◆ **PROBLEM REQUIREMENTS**: Only the lines of the data holding the string "admits" need to be returned.

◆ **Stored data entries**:
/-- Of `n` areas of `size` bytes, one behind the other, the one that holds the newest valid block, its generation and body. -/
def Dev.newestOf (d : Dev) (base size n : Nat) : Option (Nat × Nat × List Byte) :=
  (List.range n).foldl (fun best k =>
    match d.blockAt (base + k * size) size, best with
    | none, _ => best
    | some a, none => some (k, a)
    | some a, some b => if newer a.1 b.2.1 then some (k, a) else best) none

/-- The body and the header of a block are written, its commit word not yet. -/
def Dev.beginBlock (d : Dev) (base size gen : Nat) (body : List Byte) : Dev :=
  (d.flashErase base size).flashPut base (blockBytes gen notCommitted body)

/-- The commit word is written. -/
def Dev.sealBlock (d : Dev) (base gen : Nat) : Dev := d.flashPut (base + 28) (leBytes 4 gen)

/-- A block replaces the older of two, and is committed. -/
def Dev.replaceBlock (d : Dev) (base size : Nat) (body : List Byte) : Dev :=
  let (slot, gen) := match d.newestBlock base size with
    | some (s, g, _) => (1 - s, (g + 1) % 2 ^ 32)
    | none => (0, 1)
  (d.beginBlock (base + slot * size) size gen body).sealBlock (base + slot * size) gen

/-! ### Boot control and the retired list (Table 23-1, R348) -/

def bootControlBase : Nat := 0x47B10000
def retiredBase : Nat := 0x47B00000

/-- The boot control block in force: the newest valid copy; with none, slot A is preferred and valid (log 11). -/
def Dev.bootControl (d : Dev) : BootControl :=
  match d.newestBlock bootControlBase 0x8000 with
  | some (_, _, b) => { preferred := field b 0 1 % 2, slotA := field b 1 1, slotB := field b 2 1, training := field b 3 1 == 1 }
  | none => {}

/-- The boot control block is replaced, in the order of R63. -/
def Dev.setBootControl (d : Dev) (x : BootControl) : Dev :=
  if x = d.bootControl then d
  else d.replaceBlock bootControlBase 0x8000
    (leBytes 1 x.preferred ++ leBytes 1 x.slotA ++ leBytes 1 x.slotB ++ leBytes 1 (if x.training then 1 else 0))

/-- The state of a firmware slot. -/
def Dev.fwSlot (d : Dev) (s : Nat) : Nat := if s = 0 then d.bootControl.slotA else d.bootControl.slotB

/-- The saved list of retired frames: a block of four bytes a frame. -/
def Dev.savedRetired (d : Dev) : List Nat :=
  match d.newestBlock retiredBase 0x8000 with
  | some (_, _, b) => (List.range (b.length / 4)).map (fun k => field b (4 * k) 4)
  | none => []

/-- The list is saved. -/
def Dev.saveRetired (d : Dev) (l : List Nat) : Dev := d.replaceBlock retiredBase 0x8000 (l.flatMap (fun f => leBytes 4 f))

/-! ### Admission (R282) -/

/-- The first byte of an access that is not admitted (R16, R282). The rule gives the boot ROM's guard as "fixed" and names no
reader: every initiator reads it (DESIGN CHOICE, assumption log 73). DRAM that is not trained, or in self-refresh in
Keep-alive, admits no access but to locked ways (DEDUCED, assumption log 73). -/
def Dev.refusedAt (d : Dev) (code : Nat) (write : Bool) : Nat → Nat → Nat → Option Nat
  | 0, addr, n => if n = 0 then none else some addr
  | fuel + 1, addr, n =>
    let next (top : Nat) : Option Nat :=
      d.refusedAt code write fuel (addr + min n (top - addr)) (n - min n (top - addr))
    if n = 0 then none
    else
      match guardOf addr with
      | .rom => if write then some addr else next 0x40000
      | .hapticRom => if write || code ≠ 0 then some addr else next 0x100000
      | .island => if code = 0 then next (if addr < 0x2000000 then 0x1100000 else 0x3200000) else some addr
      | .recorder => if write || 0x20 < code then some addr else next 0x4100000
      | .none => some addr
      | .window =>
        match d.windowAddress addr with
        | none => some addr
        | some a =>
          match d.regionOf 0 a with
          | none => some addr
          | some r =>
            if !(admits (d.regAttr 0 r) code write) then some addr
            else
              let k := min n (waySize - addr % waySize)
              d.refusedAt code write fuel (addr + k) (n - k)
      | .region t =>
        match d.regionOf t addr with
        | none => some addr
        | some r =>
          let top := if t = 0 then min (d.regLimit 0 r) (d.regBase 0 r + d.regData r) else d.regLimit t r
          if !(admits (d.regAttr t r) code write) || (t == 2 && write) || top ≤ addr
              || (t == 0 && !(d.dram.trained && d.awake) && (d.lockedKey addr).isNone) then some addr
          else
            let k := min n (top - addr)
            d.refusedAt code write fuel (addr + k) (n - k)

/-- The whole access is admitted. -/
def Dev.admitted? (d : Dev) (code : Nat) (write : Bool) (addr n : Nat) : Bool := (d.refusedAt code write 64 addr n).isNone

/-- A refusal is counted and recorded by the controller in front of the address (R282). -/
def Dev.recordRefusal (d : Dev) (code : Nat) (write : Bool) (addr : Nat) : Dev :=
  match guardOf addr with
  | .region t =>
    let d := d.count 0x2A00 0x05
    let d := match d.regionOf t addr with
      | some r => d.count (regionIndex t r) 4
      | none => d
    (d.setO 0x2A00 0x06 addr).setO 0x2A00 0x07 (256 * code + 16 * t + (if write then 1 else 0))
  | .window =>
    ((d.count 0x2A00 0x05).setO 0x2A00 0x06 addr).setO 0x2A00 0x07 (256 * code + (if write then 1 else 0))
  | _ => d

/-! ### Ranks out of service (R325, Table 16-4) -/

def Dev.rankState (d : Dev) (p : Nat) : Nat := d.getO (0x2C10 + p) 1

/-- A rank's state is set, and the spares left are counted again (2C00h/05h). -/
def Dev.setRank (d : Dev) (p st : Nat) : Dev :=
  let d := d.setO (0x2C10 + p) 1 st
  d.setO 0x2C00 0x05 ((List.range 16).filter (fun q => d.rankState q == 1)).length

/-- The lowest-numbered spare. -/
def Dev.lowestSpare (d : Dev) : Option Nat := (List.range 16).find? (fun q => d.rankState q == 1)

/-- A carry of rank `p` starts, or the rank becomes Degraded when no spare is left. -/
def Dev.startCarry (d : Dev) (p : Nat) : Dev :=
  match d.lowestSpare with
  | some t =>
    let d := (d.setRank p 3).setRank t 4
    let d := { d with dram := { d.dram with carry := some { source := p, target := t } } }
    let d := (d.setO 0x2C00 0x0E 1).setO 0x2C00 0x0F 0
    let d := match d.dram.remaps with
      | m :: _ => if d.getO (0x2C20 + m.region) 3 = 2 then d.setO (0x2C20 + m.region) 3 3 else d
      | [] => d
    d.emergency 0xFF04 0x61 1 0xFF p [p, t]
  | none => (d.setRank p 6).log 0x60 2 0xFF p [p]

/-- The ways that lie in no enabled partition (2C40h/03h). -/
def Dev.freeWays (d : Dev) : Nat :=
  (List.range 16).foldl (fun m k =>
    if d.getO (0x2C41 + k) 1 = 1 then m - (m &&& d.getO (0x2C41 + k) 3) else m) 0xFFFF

◆ **OUTPUT**:
Keep-alive, admits no access but to locked ways (DEDUCED, assumption log 73). -/
            if !(admits (d.regAttr 0 r) code write) then some addr
          if !(admits (d.regAttr t r) code write) || (t == 2 && write) || top ≤ addr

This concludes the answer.